Saturday, September 20, 2014

THE WALL by H.G. Adler

ONE   Of late I have been reading an advance copy of THE WALL by H. G. Adler.

TWO    I had looked into the two previous books by Adler that had been translated: THE JOURNEY and PANORAMA.  However the what-ever-it-is that gets a person to actually read a book was not there.  THE WALL has been different.
  
THREE   There is no way to read THE WALL quickly and that of course is what is always demanded and while I asked to review the book for the Los Angeles Times--- where I had reviewed over a hundred books over the years--- I have not heard from the editor.  

FOUR    THE WALL is to be published by Random House in December, an appropriately dead and proper time for a book that as I am reading makes me think of books I have had the privilege of reading and reviewing: THE SAVAGE DETECTIVES by Roberto Bolano, THE EMIGRANTS by W. G. Sebald, EXTINCTION by Thomas Bernhard, A BOOK OF MEMORIES by Peter Nadas, and FIASCO by Imre Kertesz.

FIVE    I was prepared to read these books by having read among what are now classic authors and thinkers:  Max Stirner, James Thomson BV, Julian Green, Ivan Turgenev, Ernst Junger, E.M. Cioran, Louis Ferdinand Celine, Robert Pinget, Jack Kerouac, Nina Berberova... all such lists are just that: lists.

SIX    Here is a passage from THE WALL

 The wall before me has never disappeared; I have known it for many years, not knowing when it first sprang up, though I didn't always see it.  Only when I peer forward intently and want to believe that I exist do I see it.  Otherwise it does not appear to exist; for hours, often for days, even many weeks on end, I do not notice it...

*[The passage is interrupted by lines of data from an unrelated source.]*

-- ==== Sys2Proof/Machine/Core.lean ====
section
/-! DEFINITION. The machine behind the host's interface. -/

def Sys2Proof.core : Host.Core :=
  { State := Sys2Proof.Machine.State, Fault := Sys2Proof.Machine.Fault,
    Refusal := Sys2Proof.Machine.Refusal, step := Sys2Proof.Machine.step,
    reset := Sys2Proof.Machine.State.reset }
end

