-- ==== Sys2Proof/Safety.lean ====
section
/-! DEFINITION. What counts as a safe run, in the terms the claims use: the logical content of the two
vectors and the reference functions of spec/45_properties.md R170, R171; the invariants of
spec/10_state.md R30, R31; the table of failures of spec/60_exceptions.md R205; the faulted states of
R196.  No command computes any of it. -/

namespace Sys2Proof.Machine

/-! ### Logical content and reference functions -/

/-- Bit `p` of the Flat Vector: bit `p mod 64` of word `p div 64` (R24, R41). -/
def Engine.fvBit (e : Engine) (p : Nat) : Bool := (e.fvWord (p / 64)).getLsbD (p % 64)

/-- `bits[p]`, the logical content of the Indexed Vector (R170). -/
def Engine.bit (e : Engine) (p : Nat) : Bool :=
  (e.pay (locate p).block (locate p).word).getLsbD (locate p).bit

/-- `RankRef(bits, a, p)`: how many positions `q < p` hold `a` (R171). -/
def rankRef (bits : Nat → Bool) (a : Bool) (p : Nat) : Nat := Nat.count (fun q => bits q = a) p

/-- `q = SelectRef(bits, a, n)` for a sequence of `len` bits: `q` holds `a` and `n - 1` positions before
it do (R171). -/
def IsSelectRef (bits : Nat → Bool) (len : Nat) (a : Bool) (n q : Nat) : Prop :=
  q < len ∧ bits q = a ∧ rankRef bits a q + 1 = n

/-! ### Invariants -/

/-- What holds of the architectural state between commands. -/
structure Engine.Inv (cfg : Config) (e : Engine) : Prop where
  /-- the staging buffer is in canonical form -/
  fv_wf : e.fv.wf = true
  /-- the block store is in canonical form -/
  blk_wf : e.blk.wf = true
  /-- `FVN ≤ MAXW` (R31 (c)) -/
  fvn_le : e.fvn.toNat ≤ cfg.maxW
  /-- the staging buffer has `MAXW` words (R41) -/
  fv_inside : ∀ a, cfg.maxW ≤ a → e.fv.read a = 0#64
  /-- the block store has `MAXB` lines of eight slots (R42) -/
  blk_inside : ∀ a, 8 * cfg.maxB ≤ a → e.blk.read a = 0#64
  /-- `LEN = 64 n` with `n ≤ MAXW`, and `NBLK = ceil (n / 7)` (R31 (a), R35) -/
  size : ∃ n, n ≤ cfg.maxW ∧ e.len.toNat = 64 * n ∧ e.nblk.toNat = (n + 6) / 7
  /-- every padding word is zero (R31 (b)) -/
  padding : ∀ b w, b < e.nblk.toNat → w < 7 → e.len.toNat ≤ 448 * b + 64 * w → e.pay b w = 0#64
  /-- the PreSum invariant (R30) -/
  presum_indexed : e.idx = .indexed → ∀ b, b < e.nblk.toNat →
    (e.presum b).toNat = sumBelow (storedOnes e.blk) b
  /-- the counters are what BLD left until PRECOMP (R30, R142) -/
  presum_unindexed : e.idx = .unindexed → ∀ b, b < e.nblk.toNat → e.presum b = 0#64
  /-- no table inconsistency has been seen (R88) -/
  not_fatal : e.fatal = false

/-- What holds of the machine in every reachable state: the parameter is legal, and the engine's
invariants hold. -/
structure State.Inv (s : State) : Prop where
  cfg_valid : s.cfg.Valid
  eng_inv : s.eng.Inv s.cfg

/-- A state that a claim treats as faulted: "never final, never a success" (R196). -/
def State.Faulted (s : State) : Prop := s.eng.fatal = true

/-! ### Which command fails, and how -/

/-- The commands that leave the architectural state as it is (R170). -/
def readOnly : Instr → Bool
  | .wset _ _ | .wacc _ _ | .wcnt _ | .wrank _ _ _ | .wsel _ _ _ | .wselone _ _ | .lutrd _ _
  | .fvacc _ | .fvcnt | .fvlen | .fvext _ _
  | .locate _ | .acc _ | .rank _ _ | .sel _ _ | .ovh | .size => true
  | .fvnew _ | .fvputw _ _ | .fvset _ | .fvunset _ | .bld | .bldp | .precomp | .set _ => false

/-- The status if the condition holds, else what comes after it in the order of R192. -/
def failsIf (condition : Prop) [Decidable condition] (st : Status) (next : Option Status) :
    Option Status :=
  if condition then some st else next

/-- The table of R205: the status a command fails with in a state with `FATAL = 0`, by conditions on
the operands and the state alone, the first that holds in the order of R192. -/
def failure (i : Instr) (s : State) : Option Status :=
  let e := s.eng
  match i with
  | .wset _ p => failsIf (64 ≤ p.toNat) .errRange none
  | .wacc _ p => failsIf (64 ≤ p.toNat) .errRange none
  | .wcnt _ => none
  | .wrank _ _ n => failsIf (64 < n.toNat) .errRange none
  | .wsel alpha x n =>
    failsIf (n = 0#64) .errNzero <| failsIf (rankRef x.getLsbD alpha 64 < n.toNat) .errNotFound none
  | .wselone y n =>
    failsIf (n = 0#64) .errNzero <| failsIf (rankRef y.getLsbD true 64 < n.toNat) .errNotFound none
  | .lutrd v k => failsIf (255 < v.toNat ∨ 7 < k.toNat) .errRange none
  | .fvnew n => failsIf (s.cfg.maxW < n.toNat) .errCap none
  | .fvputw j _ => failsIf (e.fvn.toNat ≤ j.toNat) .errRange none
  | .fvset p => failsIf (64 * e.fvn.toNat ≤ p.toNat) .errRange none
  | .fvunset p => failsIf (64 * e.fvn.toNat ≤ p.toNat) .errRange none
  | .fvacc p => failsIf (64 * e.fvn.toNat ≤ p.toNat) .errRange none
  | .fvcnt => none
  | .fvlen => none
  | .fvext p len => failsIf (64 < len.toNat ∨ 64 * e.fvn.toNat < p.toNat + len.toNat) .errRange none
  | .bld => none
  | .bldp => none
  | .precomp => none
  | .locate p => failsIf (e.len.toNat ≤ p.toNat) .errRange none
  | .acc p => failsIf (e.len.toNat ≤ p.toNat) .errRange none
  | .set p => failsIf (e.idx = .indexed) .errState <| failsIf (e.len.toNat ≤ p.toNat) .errRange none
  | .rank _ p =>
    failsIf (e.idx = .unindexed) .errState <| failsIf (e.len.toNat ≤ p.toNat) .errRange none
  | .sel alpha n =>
    failsIf (e.idx = .unindexed) .errState <| failsIf (n = 0#64) .errNzero <|
      failsIf (rankRef e.bit alpha e.len.toNat < n.toNat) .errNotFound none
  | .ovh => none
  | .size => none

end Sys2Proof.Machine
end

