/-- A word select command checks `n ≠ 0` first, so it leaves the engine as it was (R85, R87). -/
theorem engine_wordSelect (e : Engine) (alpha : Bool) (x n : Word) :
    (if n = 0#64 then Verdict.raise .errNzero
      else selectVerdict e (wordSelect alpha x n.toNat)).engine e = e := by
  rw [engine_check]
  split
  · rfl
  · next hn =>
    have hpos : 1 ≤ n.toNat := Nat.pos_of_ne_zero fun h => hn (BitVec.eq_of_toNat_eq h)
    exact engine_selectVerdict e (wordSelect_ne_inconsistent alpha x hpos)

/-- Where the lower bound moved at all, the count just before it is under `n`, whatever the counts. -/
theorem lowerBound_eq_or_lt (count : Nat → Nat) (n fuel lo hi : Nat) :
    lowerBound count n fuel lo hi = lo ∨ count (lowerBound count n fuel lo hi - 1) < n := by
  induction fuel generalizing lo hi with
  | zero => exact .inl rfl
  | succ fuel ih =>
    rw [lowerBound]
    split
    · dsimp only
      split
      · next hmid =>
        rcases ih ((lo + hi) / 2 + 1) hi with heq | hlt
        · exact .inr (by rw [heq]; exact hmid)
        · exact .inr hlt
      · exact ih lo ((lo + hi) / 2)
    · exact .inl rfl

/-- The block before the boundary block holds fewer than `n` occurrences before it (R144). -/
theorem countBefore_lt_of_boundaryBlock {e : Engine} {alpha : Bool} {n b : Nat}
    (h : e.boundaryBlock alpha n = b + 1) : e.countBefore alpha b < n := by
  rcases lowerBound_eq_or_lt (e.countBefore alpha) n 64 0 e.nblk.toNat with heq | hlt
  · exact absurd (h.symm.trans heq) (Nat.succ_ne_zero b)
  · rwa [show lowerBound (e.countBefore alpha) n 64 0 e.nblk.toNat = b + 1 from h] at hlt

/-- The word scan stops with at least one occurrence still to find (R144). -/
theorem scanWords_residual_pos {alpha : Bool} {word : Nat → Word} {r left w acc w' residual : Nat}
    (hr : acc < r) (h : scanWords alpha word r left w acc = some (w', residual)) :
    1 ≤ residual := by
  obtain ⟨hfound, hfew⟩ := scanWords_spec alpha word r left w acc hr
  rcases Nat.lt_or_ge (acc + sumBelow (fun j => wordCount alpha (word (w + j))) left) r with hlt | hge
  · simp [hfew hlt] at h
  · obtain ⟨k, _, hscan, hlo, _⟩ := hfound hge
    rw [hscan, Option.some.injEq, Prod.mk.injEq] at h
    omega

theorem engine_selectInBlock {e : Engine} {alpha : Bool} {n b : Nat}
    (hb : e.countBefore alpha b < n) : (e.selectInBlock alpha n b).engine e = e := by
  rw [Engine.selectInBlock]
  split
  · rfl
  · next w residual hscan =>
    have hpos : 1 ≤ residual := scanWords_residual_pos (by omega) hscan
    split
    · dsimp only; split <;> rfl
    · rfl
    · next hsel => exact absurd hsel (wordSelect_ne_inconsistent alpha _ hpos)

/-- The rule of SEL leaves the engine as it was, in every state (R144). -/
theorem execSel_eng {alpha : Bool} {n : Word} {s t : State} (h : execSel alpha n s = .next t) :
    t.eng = s.eng := by
  refine perform_keeps_eng h ?_
  rw [engine_check, engine_check]
  split
  · rfl
  · split
    · rfl
    · split
      · rfl
      · next hb => exact engine_selectInBlock (countBefore_lt_of_boundaryBlock hb)

/-! ### The commands that leave the engine as it is -/

/-- A query command writes nothing, in any state (R170). -/
theorem exec_readOnly_eng {i : Instr} {s t : State} (hi : readOnly i = true)
    (h : exec i s = .next t) : t.eng = s.eng := by
  cases i with
  | wsel alpha x n =>
    exact perform_keeps_eng (show execWsel alpha x n s = .next t from h)
      (engine_wordSelect s.eng alpha x n)
  | wselone y n =>
    exact perform_keeps_eng (show execWselone y n s = .next t from h)
      (engine_wordSelect s.eng true y n)
  | sel alpha n => exact execSel_eng (show execSel alpha n s = .next t from h)
  | wset | wacc | wcnt | wrank | lutrd | fvacc | fvcnt | fvlen | fvext | locate | acc | rank | ovh
  | size =>
    simp only [exec, execWset, execWacc, execWcnt, execWrank, execLutrd, execFvacc, execFvcnt,
      execFvlen, execFvext, execLocate, execAcc, execRank, execOvh, execSize] at h
    exact perform_keeps_eng h (by simp)
  | fvnew | fvputw | fvset | fvunset | bld | bldp | precomp | set => cases hi

/-! ### Every effect of a command -/

/-- The engine after a build with block store `blk` and lifecycle state `idx` (R131, R132). -/
def Engine.rebuild (e : Engine) (blk : Store) (idx : Lifecycle) : Engine :=
  { e with nblk := result e.blocksNeeded, blk := blk, len := result e.fvBits, idx := idx }

/-- The engine after PRECOMP (R133). -/
def Engine.precomputed (e : Engine) : Engine :=
  { e with blk := (precompPass e.blk e.nblk.toNat).1, idx := .indexed }

/-- What a command can leave of the engine: it stays as it is, or the command passed its checks and
writes what its rule says. -/
inductive Effect (cfg : Config) (e : Engine) : Instr → Engine → Prop where
  | unchanged (i : Instr) : Effect cfg e i e
  | fvnew {n : Word} (hn : n.toNat ≤ cfg.maxW) :
      Effect cfg e (.fvnew n) { e with fvn := n, fv := e.fv.clearBelow n.toNat }
  | fvputw {j v : Word} (hj : j.toNat < e.fvn.toNat) :
      Effect cfg e (.fvputw j v) (e.setFvWord j.toNat v)
  | fvset {p : Word} (hp : p.toNat / 64 < e.fvn.toNat) :
      Effect cfg e (.fvset p)
        (e.setFvWord (p.toNat / 64) (wordSet (e.fvWord (p.toNat / 64)) (p.toNat % 64)))
  | fvunset {p : Word} (hp : p.toNat / 64 < e.fvn.toNat) :
      Effect cfg e (.fvunset p)
        (e.setFvWord (p.toNat / 64) (wordClear (e.fvWord (p.toNat / 64)) (p.toNat % 64)))
  | bld : Effect cfg e .bld (e.rebuild (bldPass e.inputWord e.blk e.blocksNeeded) .unindexed)
  | bldp : Effect cfg e .bldp (e.rebuild (bldpPass e.inputWord e.blk e.blocksNeeded).1 .indexed)
  | precomp : Effect cfg e .precomp e.precomputed
  | set {p : Word} (hidx : e.idx = .unindexed) (hp : p.toNat < e.len.toNat) :
      Effect cfg e (.set p)
        (e.setPay (locate p.toNat).block (locate p.toNat).word
          (wordSet (e.pay (locate p.toNat).block (locate p.toNat).word) (locate p.toNat).bit))
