-- ==== Sys2Proof/Machine/Lanes.lean ====
section
/-! DEFINITION. What several events do to lanes: the promotion decision (R107), the stop of a walk (R111), the end of
RUNNING lanes at a trip (R123), the trip and the halt (R153, R156), the return of the scan to IDLE (R142), and the
ending of lanes by the two resets (R14, R114, R127).
-/

namespace Sys2Proof.Machine

/-! ## The promotion decision -/

/-- The lane is promoted: its mode has a promote target and either an UNKNOWN pixel was claimed or the worn ratio is
met (R107). -/
def promotes (m : ModeRecord) (l : Lane) : Bool :=
  m.promote.isSome &&
  (decide (0 < l.unknownClaimed) || (decide (0 < l.changing) && decide (m.ratio * l.changing ≤ l.worn * 256)))

/-- The lane with its final mode, promoted flag and frame count fixed (R107, R108). -/
def Lane.decided (l : Lane) (m : ModeRecord) : Lane :=
  if promotes m l then
    { l with finalMode := m.promote.getD l.requestedMode, promoted := true, frameCount := l.longestPromoted }
  else { l with finalMode := l.requestedMode, promoted := false, frameCount := l.longestRequested }

/-- The walk of the lane being surveyed stops: the decision is made and the Survey Engine is idle (R107, R111). A
read of the visit under way is abandoned. -/
def State.closeSurvey (s : State) : State :=
  match s.survey with
  | some w => (s.mapLane w.lane fun l => l.decided w.mode).withSurvey none
  | none => s

/-! ## The scan's return to IDLE -/

/-- The scan returns to IDLE (R142). A pending frame-mark row becomes the row in force, so that none is pending in IDLE
(R144, R147, R163; Log 15). -/
def Scanner.toIdle (c : Scanner) : Scanner :=
  { c with
    scanning := false, band := none, period := none, row := none, walkRow := 0, walkCol := 0,
    markRow := c.pendingMark.getD c.markRow, pendingMark := none }

/-! ## Trips (R153) and the halt (R156) -/

/-- The Supply Sequencer's own part of a trip: TRIPPED, or HALTED when the recovery mark is set. -/
def Supply.trip (u : Supply) (cause : TripCause) : Supply :=
  { u with state := if u.recovery then .halted else .tripped, cause := cause, riseTimer := none, parkTimer := none,
           fallTimer := some u.fallDuration, recovery := true, windDown := false }

/-- Every RUNNING lane retires FAULT, in lane number order (R123). -/
def State.faultRunning (s : State) : State := (s.lanesIn .running).foldl (State.joinRetire .fault .faulted) s

/-- The halt's further effects on lanes: the lane in SURVEY, then the ARMED lanes in lane number order, join the
retire list released; every PENDING lane is FREE, in the order of the survey list (R113, R156). -/
def State.haltLanes (s : State) : State :=
  let armed := s.lanesIn .armed
  let surveyed := s.lanesIn .survey
  let t := (surveyed ++ armed).foldl (State.joinRetire .release .faulted) s.closeSurvey
  let t := t.withArmingList []
  (t.surveyList.foldl (State.endPending .faulted) t).reconsider

/-- A trip, or a halt when the recovery mark is set, in one event (R153, R156). -/
def State.trip (s : State) (cause : TripCause) : State :=
  let halts := s.supply.recovery
  let t := s.withSupply (s.supply.trip cause)
  let t := t.faultRunning
  let t := t.withScan t.scan.toIdle
  let t := t.raiseBoth .supplyFault
  let t := if halts then (t.raiseBoth .halted).haltLanes else t
  t.startRetire

/-! ## Lanes ended by a reset -/

/-- A reset takes a lane's report away (R114, R127). -/
def State.silence (mine : Port → Bool) (s : State) (l : LaneId) : State :=
  if mine (s.lane l).owner && decide ((s.lane l).state ≠ .free) then s.mapLane l fun r => { r with report := false }
  else s

/-- The lanes of `mine` in a state, in number order. -/
def State.lanesOf (s : State) (mine : Port → Bool) (st : LaneState) : List LaneId :=
  (s.lanesIn st).filter fun l => mine (s.lane l).owner

/-- A reset ends the lanes of `mine`, each as a WITHDRAW would but with no done record (R14, R114, R127): PENDING ones
are FREE, the one in SURVEY and the ARMED ones are released, RUNNING ones are marked for abort, RETIRING ones go
on. -/
def State.endLanes (s : State) (mine : Port → Bool) : State :=
  let s := laneIds.foldl (State.silence mine) s
  let s := (s.lanesOf mine .pending).foldl (State.endPending .withdrawn) s
  let stopped := s.lanesOf mine .survey
  let s := if stopped.isEmpty then s else s.closeSurvey
  let released := laneIds.filter fun l => stopped.contains l || (s.lanesOf mine .armed).contains l
  let s := released.foldl (State.joinRetire .release .withdrawn) s
  let s := s.withArmingList (s.armingList.filter fun l => !released.contains l)
  let s := (s.lanesOf mine .running).foldl (fun t l => t.mapLane l fun r => { r with abort := true }) s
  s.startRetire

end Sys2Proof.Machine
end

SEVEN      THE STORY:  Arthur is happily married with two children and living in what seems to be London.  He has survived both the Nazi attempt to murder him and the Communist aftermath...

EIGHT     As far as I can tell, as a reader of THE WALL,  I live only in the time of the passage of the pages...  those mythical places: past, present and future are always present on every page but sometimes there is a hint of something that might be called a back and forth momentarily in time...

NINE     672 pages.

TEN       A last quote in which Arthur talks of his wife, the who she is to him:

It's unimaginable to me what would remain of Arthur Landau without Joanna, because I have ceased to exist, called it quits, am completely spent, the vestige of a memory of who I no longer am, maybe even a message from nowhere, someone who can never find his footing, never land in one place.  Other people are just as dubious...

ELEVEN     I have not mentioned the names of the camps that Adler endured as I was wondering if we have gotten to a point where we can read say the books of Adler, of Imre Kertesz, of Abram Tertz, Aleksandr Solzhenitsyn without mentioning this experience?

TWELVE    I probably should have been talking about Hermann Broch and Elias Canetti and Hermann Langbein but I have already indicted and convicted myself with the previously mentioned books and authors.